From a USA Today article on the Abu Ghraib prison scandal

If we are constantly bombarded with societal influences, do we blame society or ourselves?

The book,  The Lucifer Effectby social psychologist Philip Zimbardo, argues that our choices when responding to the influences around us are what define the difference between good and evil. Zimbardo coins the phrase, “the  banality of heroism”, suggesting that being what he considers to be good requires more than just not participating when faced with a bad situation, it requires actual action against that evil. According to the author, lack of an authority to put limits on power, dehumanization and deindividuation, and other factors all contribute to a situation where individuals allow themselves to succumb to evil.

The book constantly circles back to the same concept, and it’s somewhat terrifying: Ordinary people, like myself or any stranger I see walking down the street, have the potential to act like monsters when placed in the right circumstances. There are not “bad apples” in groups, the group itself is a “bad barrel”.

Zimbardo has a point.
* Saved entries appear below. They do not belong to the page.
-- ==== Sys2Proof/Machine/Banks.lean ====
section
/-! DEFINITION. Bank words and what the two ports of a bank do to one word in one beat; the arbiter of port B; master
classes (09 R194, R198-R201). -/
namespace Sys2Proof.Machine

/-- A bank word: 64 data bits and one even-parity bit for each byte (09 R194). -/
structure BankWord where
  data : U64
  par : Byte
  deriving DecidableEq, Repr, Inhabited

/-- A word with correct parity. -/
def BankWord.of (v : U64) : BankWord := ⟨v, BitVec.ofNat 8 (parityBits 8 v.toNat)⟩

/-- The parity check of a read (09 R203). -/
def BankWord.sound (w : BankWord) : Bool := w.par == (BankWord.of w.data).par

/-- An operation of a port on a word (09 R199, R200). -/
inductive BankOp where
  | read
  | write (v : U64)
  | atomicAdd (v : U64)
  | atomicSwap (v : U64)
  deriving DecidableEq, Repr, Inhabited

/-- The word after the operation; an addition wraps modulo 2^64 (09 R200). -/
def BankOp.after (w : U64) : BankOp → U64
  | .read => w
  | .write v => v
  | .atomicAdd v => w + v
  | .atomicSwap v => v

def BankOp.changes : BankOp → Bool
  | .read => false
  | _ => true

/-- What the port receives, when the word reads `w` immediately before it takes effect. -/
def BankOp.receives (w : U64) : BankOp → Option U64
  | .write _ => none
  | _ => some w

/-- What one beat gives: what each port receives, the word afterwards with its parity, and whether it is a conflict. -/
structure Beat where
  a : Option U64
  b : Option U64
  word : BankWord
  conflict : Bool
  deriving DecidableEq, Repr, Inhabited

/-- Both ports at one word in one beat: a plain read samples the word before the beat, writes and atomics take effect in the
order port A, port B, and two that both change the word are a conflict (09 R199). -/
def sameWord (w : BankWord) (a b : BankOp) : Beat :=
  let mid := a.after w.data
  { a := a.receives w.data, b := b.receives (if b = .read then w.data else mid), word := BankWord.of (b.after mid)
    conflict := a.changes && b.changes }

/-- One operation alone. -/
def oneWord (w : BankWord) (b : BankOp) : Beat := sameWord w .read b

/-- Bytes of the aligned line that a port moves in a beat (09 R198). -/
def lineA : Nat := 4096
def lineB : Nat := 256

/-- Master classes (09 R201). -/
inductive Master where
  | home | plate | dispatch | zero | stack | meridian | firmware | safelight | host
  deriving DecidableEq, Repr, Inhabited

def Master.code : Master → Nat
  | .home => 0 | .plate => 1 | .dispatch => 2 | .zero => 3 | .stack => 4 | .meridian => 5 | .firmware => 6
  | .safelight => 7 | .host => 8

def Master.ofCode : Nat → Master
  | 0 => .home | 1 => .plate | 2 => .dispatch | 3 => .zero | 4 => .stack | 5 => .meridian | 6 => .firmware
  | 7 => .safelight | _ => .host

/-- Port A belongs to the home master of a bank; every other master uses port B (09 R198). -/
def Master.portA : Master → Bool
  | .home => true
  | _ => false

/-- The bank arbiter: of the masters that ask for port B in a beat it serves the next one after the last served, in rotating
order; a choice among several is counted (09 R198). Answers the master served and whether a choice was made. -/
def arbitrate (last : Nat) (asks : List Nat) : Option (Nat × Bool) :=
  match ((List.range 9).map fun i => (last + 1 + i) % 9).find? fun m => asks.contains m with
  | some m => some (m, decide (1 < asks.length))
  | none => none

/-- A shared count of the firmware, changed by an atomic (09 R200): the value afterwards. -/
def atomicWord (old : Nat) (op : BankOp) : Nat := (oneWord (BankWord.of (BitVec.ofNat 64 old)) op).word.data.toNat

end Sys2Proof.Machine
end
Societies have been guilty of some horrendous actions. The author makes sure to remind us of that, citing several examples including the Rwandan genocide, the My Lai Massacre, and the Holocaust. However, I was somewhat disappointed in his counter argument, that humans are capable of bravery and goodness even when faced with bad situations. Zimbardo makes it sound as though any act going against “the System” will be one resulting in extreme danger and/or possible death. His attempts to offer some hope in the face of  the bleak disillusionment he provides are only a half measure.

In my opinion, society is not a force that must constantly be fought against. The author’s view seems to coincide somewhat with the conflict theory, considering that he focuses heavily on the issues with domination and abuse. However, I believe that it is not as difficult to resist negative temptation as Zimbardo makes it out to be. Every day, we make conscientious decisions when it comes to right and wrong, and Zimbardo’s book focuses on the more extreme cases when it comes to negative actions, suggesting that everyone can be capable of committing murder or abusing innocents.

Good and evil are not strict definitions, but Zimbardo’s book does make a compelling point. Not everyone is “evil”, but everyone has the capability for evil if they allow negative societal influences to control their decisions.